Copy, exactly and without additions, every line in the records below from the one holding "i v).cycles = s.cycles := rfl" through the one holding "q).fault = s.fault := rfl", both ends included.

◆ **Records provided**:
- - - -

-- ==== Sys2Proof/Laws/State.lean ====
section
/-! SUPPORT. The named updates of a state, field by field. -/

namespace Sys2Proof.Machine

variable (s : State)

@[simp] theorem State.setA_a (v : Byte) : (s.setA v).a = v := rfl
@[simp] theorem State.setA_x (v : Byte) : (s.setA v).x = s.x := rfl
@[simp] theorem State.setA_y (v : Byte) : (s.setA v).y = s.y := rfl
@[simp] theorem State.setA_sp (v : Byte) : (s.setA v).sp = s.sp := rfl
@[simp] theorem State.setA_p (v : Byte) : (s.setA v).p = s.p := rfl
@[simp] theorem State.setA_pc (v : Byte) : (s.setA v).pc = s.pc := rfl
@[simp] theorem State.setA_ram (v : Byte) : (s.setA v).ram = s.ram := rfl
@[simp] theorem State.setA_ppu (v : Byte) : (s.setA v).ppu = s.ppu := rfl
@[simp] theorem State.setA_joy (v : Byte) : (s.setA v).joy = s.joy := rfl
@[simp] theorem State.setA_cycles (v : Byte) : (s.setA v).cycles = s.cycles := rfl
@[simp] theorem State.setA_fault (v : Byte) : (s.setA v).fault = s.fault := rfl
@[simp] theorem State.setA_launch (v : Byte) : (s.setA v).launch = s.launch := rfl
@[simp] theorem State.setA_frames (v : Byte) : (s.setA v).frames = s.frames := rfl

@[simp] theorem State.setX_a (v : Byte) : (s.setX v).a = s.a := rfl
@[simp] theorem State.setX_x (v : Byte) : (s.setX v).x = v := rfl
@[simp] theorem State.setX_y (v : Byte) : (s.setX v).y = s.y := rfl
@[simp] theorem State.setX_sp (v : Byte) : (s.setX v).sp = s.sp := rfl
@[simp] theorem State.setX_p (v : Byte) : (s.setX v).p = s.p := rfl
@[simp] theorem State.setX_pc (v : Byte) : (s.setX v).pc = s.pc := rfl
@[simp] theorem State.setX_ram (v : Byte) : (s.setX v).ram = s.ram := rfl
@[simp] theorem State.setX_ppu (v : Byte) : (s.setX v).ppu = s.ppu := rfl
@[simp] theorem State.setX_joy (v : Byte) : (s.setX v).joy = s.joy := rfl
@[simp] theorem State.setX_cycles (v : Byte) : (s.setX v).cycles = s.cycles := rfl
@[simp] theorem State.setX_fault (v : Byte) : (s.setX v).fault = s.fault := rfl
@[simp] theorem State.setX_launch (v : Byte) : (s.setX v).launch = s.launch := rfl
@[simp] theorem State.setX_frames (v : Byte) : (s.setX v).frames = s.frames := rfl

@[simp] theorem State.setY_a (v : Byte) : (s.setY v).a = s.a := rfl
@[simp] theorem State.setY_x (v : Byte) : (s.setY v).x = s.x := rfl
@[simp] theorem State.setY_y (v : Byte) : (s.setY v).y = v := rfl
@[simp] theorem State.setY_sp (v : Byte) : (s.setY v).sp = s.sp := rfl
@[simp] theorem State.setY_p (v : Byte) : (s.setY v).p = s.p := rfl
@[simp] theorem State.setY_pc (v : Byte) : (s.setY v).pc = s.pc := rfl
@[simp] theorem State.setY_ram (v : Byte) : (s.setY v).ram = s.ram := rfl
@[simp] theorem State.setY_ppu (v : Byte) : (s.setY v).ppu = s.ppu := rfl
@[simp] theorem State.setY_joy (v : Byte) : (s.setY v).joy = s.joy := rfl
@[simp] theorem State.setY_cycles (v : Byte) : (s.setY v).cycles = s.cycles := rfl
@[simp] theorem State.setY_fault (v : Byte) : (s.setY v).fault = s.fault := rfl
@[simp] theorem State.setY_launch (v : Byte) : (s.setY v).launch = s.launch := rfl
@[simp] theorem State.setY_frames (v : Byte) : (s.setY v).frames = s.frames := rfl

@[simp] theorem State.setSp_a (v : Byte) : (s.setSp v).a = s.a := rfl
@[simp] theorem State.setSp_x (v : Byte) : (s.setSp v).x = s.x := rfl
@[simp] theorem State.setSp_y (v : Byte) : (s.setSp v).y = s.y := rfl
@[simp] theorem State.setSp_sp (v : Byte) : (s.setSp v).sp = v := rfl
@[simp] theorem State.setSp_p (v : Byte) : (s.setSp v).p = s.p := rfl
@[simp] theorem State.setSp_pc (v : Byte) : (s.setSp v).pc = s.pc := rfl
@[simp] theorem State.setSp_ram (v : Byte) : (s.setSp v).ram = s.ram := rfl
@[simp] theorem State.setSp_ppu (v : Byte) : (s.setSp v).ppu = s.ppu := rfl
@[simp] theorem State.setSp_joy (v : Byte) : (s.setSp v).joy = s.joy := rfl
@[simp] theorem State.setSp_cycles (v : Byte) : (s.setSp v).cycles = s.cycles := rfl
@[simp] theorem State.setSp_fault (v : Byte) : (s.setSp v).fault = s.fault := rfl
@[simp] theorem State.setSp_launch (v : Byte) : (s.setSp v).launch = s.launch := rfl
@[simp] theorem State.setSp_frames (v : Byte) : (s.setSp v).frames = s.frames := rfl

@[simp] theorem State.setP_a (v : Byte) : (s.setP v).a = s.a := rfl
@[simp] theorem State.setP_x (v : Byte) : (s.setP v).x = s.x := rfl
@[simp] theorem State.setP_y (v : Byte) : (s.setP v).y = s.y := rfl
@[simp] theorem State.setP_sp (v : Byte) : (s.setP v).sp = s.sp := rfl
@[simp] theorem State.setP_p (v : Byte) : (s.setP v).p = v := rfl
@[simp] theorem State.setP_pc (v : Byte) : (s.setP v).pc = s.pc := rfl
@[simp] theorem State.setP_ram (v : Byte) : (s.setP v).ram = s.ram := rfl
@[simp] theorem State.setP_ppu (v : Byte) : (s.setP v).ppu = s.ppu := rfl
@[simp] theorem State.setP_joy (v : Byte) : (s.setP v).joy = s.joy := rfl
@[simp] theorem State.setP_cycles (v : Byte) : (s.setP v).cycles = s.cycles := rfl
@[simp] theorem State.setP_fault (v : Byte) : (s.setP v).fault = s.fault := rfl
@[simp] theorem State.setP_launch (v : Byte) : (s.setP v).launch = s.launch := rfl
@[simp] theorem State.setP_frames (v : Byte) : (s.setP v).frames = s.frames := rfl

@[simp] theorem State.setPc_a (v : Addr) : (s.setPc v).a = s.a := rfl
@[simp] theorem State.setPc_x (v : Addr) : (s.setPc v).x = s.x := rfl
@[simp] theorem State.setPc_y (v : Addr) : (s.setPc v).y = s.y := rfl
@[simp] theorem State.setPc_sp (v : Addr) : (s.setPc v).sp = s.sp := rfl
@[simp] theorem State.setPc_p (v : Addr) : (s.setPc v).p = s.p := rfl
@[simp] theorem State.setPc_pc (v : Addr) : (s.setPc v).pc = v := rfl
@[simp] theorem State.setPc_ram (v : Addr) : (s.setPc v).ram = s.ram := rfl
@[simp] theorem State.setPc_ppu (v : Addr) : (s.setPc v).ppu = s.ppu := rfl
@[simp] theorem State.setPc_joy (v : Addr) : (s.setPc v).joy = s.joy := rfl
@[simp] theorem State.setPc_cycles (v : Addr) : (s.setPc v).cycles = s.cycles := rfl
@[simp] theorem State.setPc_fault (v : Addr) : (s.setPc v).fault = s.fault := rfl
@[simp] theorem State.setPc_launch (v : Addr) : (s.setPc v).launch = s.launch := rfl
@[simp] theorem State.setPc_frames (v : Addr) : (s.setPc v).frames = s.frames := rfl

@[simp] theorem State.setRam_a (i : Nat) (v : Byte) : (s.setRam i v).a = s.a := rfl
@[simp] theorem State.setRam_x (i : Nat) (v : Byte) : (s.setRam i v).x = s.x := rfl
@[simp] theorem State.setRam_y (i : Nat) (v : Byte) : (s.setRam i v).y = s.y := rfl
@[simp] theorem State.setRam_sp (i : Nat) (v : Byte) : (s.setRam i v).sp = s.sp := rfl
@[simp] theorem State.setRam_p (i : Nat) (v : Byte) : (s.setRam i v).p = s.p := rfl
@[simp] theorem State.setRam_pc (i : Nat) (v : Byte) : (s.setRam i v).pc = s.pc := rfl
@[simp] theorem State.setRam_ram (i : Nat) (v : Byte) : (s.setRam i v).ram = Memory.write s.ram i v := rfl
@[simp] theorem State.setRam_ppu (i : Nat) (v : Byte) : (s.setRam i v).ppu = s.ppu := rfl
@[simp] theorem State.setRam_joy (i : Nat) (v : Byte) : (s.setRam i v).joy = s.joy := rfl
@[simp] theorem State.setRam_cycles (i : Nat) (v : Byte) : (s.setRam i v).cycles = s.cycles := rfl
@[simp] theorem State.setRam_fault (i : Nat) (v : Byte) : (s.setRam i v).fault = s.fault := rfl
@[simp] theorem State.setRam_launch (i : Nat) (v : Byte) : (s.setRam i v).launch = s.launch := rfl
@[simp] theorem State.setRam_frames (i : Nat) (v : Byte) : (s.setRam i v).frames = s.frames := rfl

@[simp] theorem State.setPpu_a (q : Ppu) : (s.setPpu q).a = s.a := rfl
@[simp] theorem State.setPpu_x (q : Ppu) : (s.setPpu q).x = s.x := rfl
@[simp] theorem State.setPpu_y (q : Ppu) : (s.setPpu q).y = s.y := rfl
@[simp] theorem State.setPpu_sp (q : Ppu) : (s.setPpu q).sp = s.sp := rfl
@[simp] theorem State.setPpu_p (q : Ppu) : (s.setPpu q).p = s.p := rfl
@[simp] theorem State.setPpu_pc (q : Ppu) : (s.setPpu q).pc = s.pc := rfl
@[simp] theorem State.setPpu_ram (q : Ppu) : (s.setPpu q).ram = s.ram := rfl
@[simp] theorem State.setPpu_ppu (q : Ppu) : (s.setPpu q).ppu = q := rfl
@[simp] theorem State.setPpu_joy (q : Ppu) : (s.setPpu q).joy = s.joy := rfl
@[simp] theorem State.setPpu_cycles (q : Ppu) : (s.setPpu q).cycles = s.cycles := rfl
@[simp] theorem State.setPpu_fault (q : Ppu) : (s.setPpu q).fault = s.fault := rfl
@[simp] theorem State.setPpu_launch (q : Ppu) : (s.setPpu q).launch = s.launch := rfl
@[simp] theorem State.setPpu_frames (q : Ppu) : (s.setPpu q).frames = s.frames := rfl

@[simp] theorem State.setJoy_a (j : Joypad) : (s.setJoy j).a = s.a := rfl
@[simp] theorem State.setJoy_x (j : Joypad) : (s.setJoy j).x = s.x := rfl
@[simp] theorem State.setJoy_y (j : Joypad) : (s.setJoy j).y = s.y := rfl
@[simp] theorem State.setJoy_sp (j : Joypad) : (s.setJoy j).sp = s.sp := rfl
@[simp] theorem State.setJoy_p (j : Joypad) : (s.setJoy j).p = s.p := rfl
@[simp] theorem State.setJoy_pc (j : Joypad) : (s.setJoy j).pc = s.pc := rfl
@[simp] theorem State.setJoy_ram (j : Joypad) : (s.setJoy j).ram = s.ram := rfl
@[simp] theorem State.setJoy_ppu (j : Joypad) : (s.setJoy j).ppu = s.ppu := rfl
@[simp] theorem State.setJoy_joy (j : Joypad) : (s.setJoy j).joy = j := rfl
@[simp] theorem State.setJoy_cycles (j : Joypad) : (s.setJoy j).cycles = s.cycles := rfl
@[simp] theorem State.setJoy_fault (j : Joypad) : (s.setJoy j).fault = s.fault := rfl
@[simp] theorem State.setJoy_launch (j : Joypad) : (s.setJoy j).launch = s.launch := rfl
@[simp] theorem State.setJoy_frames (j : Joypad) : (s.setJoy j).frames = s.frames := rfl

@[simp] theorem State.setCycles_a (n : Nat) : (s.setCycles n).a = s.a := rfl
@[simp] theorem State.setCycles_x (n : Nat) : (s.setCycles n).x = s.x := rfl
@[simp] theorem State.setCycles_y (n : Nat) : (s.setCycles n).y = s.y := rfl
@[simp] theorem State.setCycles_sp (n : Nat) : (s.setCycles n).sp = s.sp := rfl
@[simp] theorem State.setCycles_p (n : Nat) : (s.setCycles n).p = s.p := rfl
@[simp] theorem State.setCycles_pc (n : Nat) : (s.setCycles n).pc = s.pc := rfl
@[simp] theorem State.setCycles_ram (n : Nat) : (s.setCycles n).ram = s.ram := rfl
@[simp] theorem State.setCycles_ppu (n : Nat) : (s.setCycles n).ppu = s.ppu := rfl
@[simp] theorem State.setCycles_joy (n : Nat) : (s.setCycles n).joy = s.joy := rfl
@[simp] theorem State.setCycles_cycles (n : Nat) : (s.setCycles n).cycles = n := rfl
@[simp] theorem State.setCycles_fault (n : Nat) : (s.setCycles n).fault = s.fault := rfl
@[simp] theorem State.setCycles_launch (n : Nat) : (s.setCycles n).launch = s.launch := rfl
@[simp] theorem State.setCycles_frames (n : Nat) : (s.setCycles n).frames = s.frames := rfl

- - - -

◆ **Answer for this exercise**:
@[simp] theorem State.setRam_cycles (i : Nat) (v : Byte) : (s.setRam i v).cycles = s.cycles := rfl
@[simp] theorem State.setRam_fault (i : Nat) (v : Byte) : (s.setRam i v).fault = s.fault := rfl
@[simp] theorem State.setRam_launch (i : Nat) (v : Byte) : (s.setRam i v).launch = s.launch := rfl
@[simp] theorem State.setRam_frames (i : Nat) (v : Byte) : (s.setRam i v).frames = s.frames := rfl

@[simp] theorem State.setPpu_a (q : Ppu) : (s.setPpu q).a = s.a := rfl
@[simp] theorem State.setPpu_x (q : Ppu) : (s.setPpu q).x = s.x := rfl
@[simp] theorem State.setPpu_y (q : Ppu) : (s.setPpu q).y = s.y := rfl
@[simp] theorem State.setPpu_sp (q : Ppu) : (s.setPpu q).sp = s.sp := rfl
@[simp] theorem State.setPpu_p (q : Ppu) : (s.setPpu q).p = s.p := rfl
@[simp] theorem State.setPpu_pc (q : Ppu) : (s.setPpu q).pc = s.pc := rfl
@[simp] theorem State.setPpu_ram (q : Ppu) : (s.setPpu q).ram = s.ram := rfl
@[simp] theorem State.setPpu_ppu (q : Ppu) : (s.setPpu q).ppu = q := rfl
@[simp] theorem State.setPpu_joy (q : Ppu) : (s.setPpu q).joy = s.joy := rfl
@[simp] theorem State.setPpu_cycles (q : Ppu) : (s.setPpu q).cycles = s.cycles := rfl
@[simp] theorem State.setPpu_fault (q : Ppu) : (s.setPpu q).fault = s.fault := rfl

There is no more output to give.